Institute of Evolutionary Ecology and Conservation Genomics, Ulm Universität, Ulm, Germany.
Zoological Institute, Animal Ecology and Conservation, Biocenter Grindel, Universität Hamburg, Hamburg,, Germany.
Mol Ecol Resour. 2021 Apr;21(3):982-998. doi: 10.1111/1755-0998.13290. Epub 2020 Nov 21.
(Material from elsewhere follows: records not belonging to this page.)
-- ==== Sys2Proof/Laws/Calm.lean ====
section
/-! SUPPORT. The notices of lamps and cues, said once: they change stations beside their core and their delivered lamp, the queue and the final deliveries. The notices of routings change no station. -/

namespace Sys2Proof.Machine

/-- A property that lamp and cue notices keep. -/
structure Calm (P : State → Prop) : Prop where
  modStation : ∀ {s : State} {k : Nat} {f : Station → Station},
    (∀ x, (f x).core = x.core ∧ (f x).deliveredLamp = x.deliveredLamp) → P s → P (s.modStation k f)
  withQueue : ∀ {s : State} {q : List Entry}, P s → P { s with queue := q }
  withFinals : ∀ {s : State} {q : List Final}, P s → P { s with finals := q }

section
variable {P : State → Prop}

theorem Calm.markStation (hc : Calm P) {s : State} (h : P s) (k r : Nat) : P (s.markStation k r) :=
  hc.modStation (fun _ => ⟨rfl, rfl⟩) h

theorem Calm.setBase (hc : Calm P) {s : State} (h : P s) {kd : DeliveryKind} (hk : kd ≠ .routing) (k : Nat)
    (b : DeliveryBase) : P (s.setBase kd k b) := by
  unfold State.setBase
  split
  · cases kd with
    | routing => exact absurd rfl hk
    | tune => exact hc.modStation (fun _ => ⟨rfl, rfl⟩) h
    | lamp => exact hc.modStation (fun _ => ⟨rfl, rfl⟩) h
    | cueRoute => exact hc.modStation (fun _ => ⟨rfl, rfl⟩) h
  · split
    · exact hc.withFinals h
    · exact hc.withFinals h

theorem Calm.decideDelivery (hc : Calm P) {s : State} (h : P s) {kd : DeliveryKind} (hk : kd ≠ .routing) (k : Nat) :
    P (s.decideDelivery kd k) := by
  have hb := fun b => hc.setBase h hk k b
  unfold State.decideDelivery
  split
  · exact h
  · split
    · exact hc.withQueue (hb _)
    · split
      · exact hb _
      · split
        · exact hb _
        · split
          · exact hc.withQueue (hb _)
          · exact hb _

theorem Calm.hand (hc : Calm P) {s : State} (h : P s) {kd : DeliveryKind} (hk : kd ≠ .routing) (k : Nat) :
    P (s.hand kd k) := by
  unfold State.hand
  repeat' split
  all_goals repeat' with_reducible first
    | exact h
    | exact hc.decideDelivery h hk _

theorem Calm.recomputeLamp (hc : Calm P) {s : State} (h : P s) (k : Nat) : P (s.recomputeLamp k) := by
  unfold State.recomputeLamp
  dsimp only
  repeat' split
  all_goals first
    | exact h
    | refine hc.hand (kd := .lamp) ?_ (by decide) _
      exact hc.modStation (fun _ => ⟨rfl, rfl⟩) h

theorem Calm.recomputeLamps (hc : Calm P) {s : State} (h : P s) (k : Nat) : P (s.recomputeLamps k) := by
  unfold State.recomputeLamps
  dsimp only
  repeat' split
  all_goals repeat' with_reducible first
    | exact h
    | apply hc.recomputeLamp

theorem Calm.setStack (hc : Calm P) {s : State} (h : P s) (k : Nat) (st : List CueEntry) (a : Bool) :
    P (s.setStack k st a) := by
  unfold State.setStack
  split
  · exact h
  · dsimp only
    split <;> split
    all_goals repeat' with_reducible first
      | exact h
      | exact (by decide : DeliveryKind.cueRoute ≠ .routing)
      | exact fun _ => ⟨rfl, rfl⟩
      | apply hc.recomputeLamps
      | apply hc.hand
      | apply hc.modStation

theorem Calm.cueRelease (hc : Calm P) {s : State} (h : P s) (k : Nat) (src : Source) : P (s.cueRelease k src) := by
  unfold State.cueRelease
  split
  · exact h
  · split
    · exact hc.setStack h _ _ _
    · exact h

theorem Calm.releaseWhere (hc : Calm P) {s : State} (h : P s) (k : Nat) (p : CueEntry → Bool) :
    P (s.releaseWhere k p) := by
  unfold State.releaseWhere
  split
  · exact h
  · exact State.forEach_keeps h _ (fun _ _ ht => hc.cueRelease ht _ _)

end

/-- What lamp and cue notices leave as it was. -/
structure Hushed (s t : State) : Prop where
  quiet : Quiet s t
  conferences : t.conferences = s.conferences
  lamps : ∀ k, (t.station k).map Station.deliveredLamp = (s.station k).map Station.deliveredLamp

theorem Hushed.refl (s : State) : Hushed s s := ⟨Quiet.refl s, rfl, fun _ => rfl⟩

/-- Lamp and cue notices leave the carriers, the conferences, the cores and the delivered lamps as they were. -/
theorem Hushed.calm (r : State) : Calm (Hushed r) where
  modStation := by
    intro s k f hf h
    refine ⟨(Quiet.soft r).modStation (fun x => (hf x).1) h.quiet, h.conferences, fun j => ?_⟩
    rw [← h.lamps j, State.station_modStation]
    split
    · cases s.station j <;> simp [hf]
    · rfl
  withQueue h := by
    obtain ⟨⟨h1, h2, h3⟩, h4, h5⟩ := h
    exact ⟨⟨by unfold Only at *; rw [h1], h2, h3⟩, h4, h5⟩
  withFinals h := by
    obtain ⟨⟨h1, h2, h3⟩, h4, h5⟩ := h
    exact ⟨⟨by unfold Only at *; rw [h1], h2, h3⟩, h4, h5⟩

/-- A conference's routing decided or handed on changes no station. -/
theorem State.decideDelivery_routing_stations (s : State) (c : Nat) : (s.decideDelivery .routing c).stations = s.stations := by
  have hb : ∀ b, (s.setBase .routing c b).stations = s.stations := by
    intro b
    unfold State.setBase
    repeat' split
    all_goals first | rfl | contradiction
  unfold State.decideDelivery
  repeat' split
  all_goals first
    | rfl
    | exact hb _

theorem State.hand_routing_stations (s : State) (c : Nat) : (s.hand .routing c).stations = s.stations := by
  unfold State.hand
  repeat' split
  all_goals first
    | rfl
    | exact State.decideDelivery_routing_stations _ _

theorem State.recomputeRouting_stations (s : State) (c : Nat) : (s.recomputeRouting c).stations = s.stations := by
  unfold State.recomputeRouting
  repeat' split
  all_goals first
    | rfl
    | exact State.hand_routing_stations _ _

/-- A presence notice changes no station. -/
theorem State.presenceNotice_stations (s : State) (k : Nat) (b : Bool) : (s.presenceNotice k b).stations = s.stations := by
  refine State.forEach_keeps (P := fun t => t.stations = s.stations) rfl _ (fun t c ht => ?_)
  split
  · exact ht
  · split
    · rw [State.recomputeRouting_stations]; exact ht
    · exact ht

/-- A release of a cue leaves the stack that the rule of releases gives, and the accept. -/
theorem State.setStack_station {s : State} {k : Nat} {x : Station} (hx : s.station k = some x) (st : List CueEntry)
    (a : Bool) : ∃ z, (s.setStack k st a).station k = some z ∧ z.stack = st ∧ z.accept = a ∧
      z.cueRoute = currentSource st := by
  let F : State → Prop := fun t => ∃ z, t.station k = some z ∧ z.stack = st ∧ z.accept = a ∧ z.cueRoute = currentSource st
  have keep : ∀ (t : State) (j : Nat) (f : Station → Station),
      (∀ x, (f x).stack = x.stack ∧ (f x).accept = x.accept ∧ (f x).cueRoute = x.cueRoute) → F t → F (t.modStation j f) := by
    rintro t j f hf ⟨z, hz, h1, h2, h3⟩
    by_cases hj : k = j
    · subst hj
      exact ⟨f z, by rw [State.station_modStation, if_pos rfl, hz]; rfl, by rw [(hf z).1, h1], by rw [(hf z).2.1, h2],
        by rw [(hf z).2.2, h3]⟩
    · exact ⟨z, by rw [State.station_modStation, if_neg hj, hz], h1, h2, h3⟩
  have base : ∀ (t : State) (kd : DeliveryKind) (j : Nat) (b : DeliveryBase), F t → F (t.setBase kd j b) := by
    intro t kd j b h
    unfold State.setBase
    repeat' split
    all_goals first
      | exact h
      | exact keep _ _ _ (fun _ => ⟨rfl, rfl, rfl⟩) h
  have hand : ∀ (t : State) (kd : DeliveryKind) (j : Nat), F t → F (t.hand kd j) := by
    intro t kd j h
    unfold State.hand State.decideDelivery
    repeat' split
    all_goals first
      | exact h
      | exact base _ _ _ _ h
  have lamp : ∀ (t : State) (j : Nat), F t → F (t.recomputeLamp j) := by
    intro t j h
    unfold State.recomputeLamp
    dsimp only
    repeat' split
    all_goals first
      | exact h
      | exact hand _ _ _ (keep _ _ _ (fun _ => ⟨rfl, rfl, rfl⟩) h)
  have lamps : ∀ (t : State) (j : Nat), F t → F (t.recomputeLamps j) := by
    intro t j h
    unfold State.recomputeLamps
    dsimp only
    repeat' split
    all_goals first
      | exact h
      | exact lamp _ _ (lamp _ _ h)
      | exact lamp _ _ h
  show F _
  have start : F (s.modStation k (fun x => { x with stack := st, accept := a, cueRoute := currentSource st })) :=
    ⟨{ x with stack := st, accept := a, cueRoute := currentSource st },
      by rw [State.station_modStation, if_pos rfl, hx]; rfl, rfl, rfl, rfl⟩
  unfold State.setStack
  simp only [hx]
  split <;> split
  all_goals first
    | exact start
    | exact lamps _ _ start
    | exact hand _ _ _ start
    | exact lamps _ _ (hand _ _ _ start)

/-- A release leaves the stack and the accept that R119 gives. -/
theorem State.cueRelease_station {s : State} {k : Nat} {x : Station} (hx : s.station k = some x) {src : Source}
    (hs : holdsEntry x.stack src = true) : ∃ z, (s.cueRelease k src).station k = some z ∧
      z.stack = (releaseFrom x.stack x.accept src).1 ∧ z.accept = (releaseFrom x.stack x.accept src).2 ∧
      z.cueRoute = currentSource z.stack := by
  unfold State.cueRelease
  simp only [hx, hs, if_true]
  obtain ⟨z, h1, h2, h3, h4⟩ := State.setStack_station hx (releaseFrom x.stack x.accept src).1
    (releaseFrom x.stack x.accept src).2
  exact ⟨z, h1, h2, h3, by rw [h4, h2]⟩

/-- Releasing every entry of a stack of at most two leaves it empty, with the accept that its bottom entry saved. -/
theorem State.releaseAllCues_station {s : State} {k : Nat} {x : Station} (hx : s.station k = some x)
    (hl : x.stack.length ≤ 2) : ∃ z, (s.releaseAllCues k).station k = some z ∧ z.stack = [] ∧
      z.accept = (match x.stack with | [] => x.accept | e :: _ => e.saved) ∧
      (x.stack ≠ [] → z.cueRoute = none) := by
  unfold State.releaseAllCues State.releaseWhere
  simp only [hx]
  match hst : x.stack, hl with
  | [], _ => exact ⟨x, by simpa [State.forEach] using hx, hst, rfl, by simp⟩
  | [e], _ =>
    obtain ⟨z, h1, h2, h3, h4⟩ := State.cueRelease_station hx (src := e.source) (by simp [hst, holdsEntry])
    rw [hst] at h2 h3
    simp only [releaseFrom, if_true] at h2 h3
    exact ⟨z, by simpa [State.forEach] using h1, h2, h3, fun _ => by rw [h4, h2]; rfl⟩
  | [b, t], _ =>
    obtain ⟨z, h1, h2, h3, h4⟩ := State.cueRelease_station hx (src := t.source) (by simp [hst, holdsEntry])
    rw [hst] at h2 h3
    simp only [releaseFrom, if_true] at h2 h3
    obtain ⟨w, g1, g2, g3, g4⟩ := State.cueRelease_station h1 (src := b.source) (by simp [h2, holdsEntry])
    rw [h2] at g2 g3
    simp only [releaseFrom, if_true] at g2 g3
    exact ⟨w, by simpa [State.forEach] using g1, g2, g3, fun _ => by rw [g4, g2]; rfl⟩

end Sys2Proof.Machine
end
Genotyping complex multigene families in novel systems is particularly challenging. Target primers frequently amplify simultaneously multiple loci leading to high PCR and sequencing artefacts such as chimeras and allele amplification bias. Most genotyping pipelines have been validated in nonmodel systems whereby the real genotype is unknown and the generation of artefacts may be highly repeatable. Further hindering accurate genotyping, the relationship between artefacts and genotype complexity (i.e. number of alleles per genotype) within a PCR remains poorly described. Here, we investigated the latter by experimentally combining multiple known major histocompatibility complex (MHC) haplotypes of a model organism (chicken, Gallus gallus, 43 artificial genotypes with 2-13 alleles per amplicon). In addition to well-defined 'optimal' primers, we simulated a nonmodel species situation by designing 'cross-species' primers based on sequence data from closely related Galliform species. We applied a novel open-source genotyping pipeline (ACACIA; https://gitlab.com/psc_santos/ACACIA), and compared its performance with another, previously published pipeline (AmpliSAS). Allele calling accuracy was higher when using ACACIA (98.5% versus 97% and 77.8% versus 75% for the 'optimal' and 'cross-species' data sets, respectively). Systematic allele dropout of three alleles owing to primer mismatch in the 'cross-species' data set explained high allele calling repeatability (100% when using ACACIA) despite low accuracy, demonstrating that repeatability can be misleading when evaluating genotyping workflows. Genotype complexity was positively associated with nonchimeric artefacts, chimeric artefacts (nonlinearly by levelling when amplifying more than 4-6 alleles) and allele amplification bias. Our study exemplifies and demonstrates pitfalls researchers should avoid to reliably genotype complex multigene families.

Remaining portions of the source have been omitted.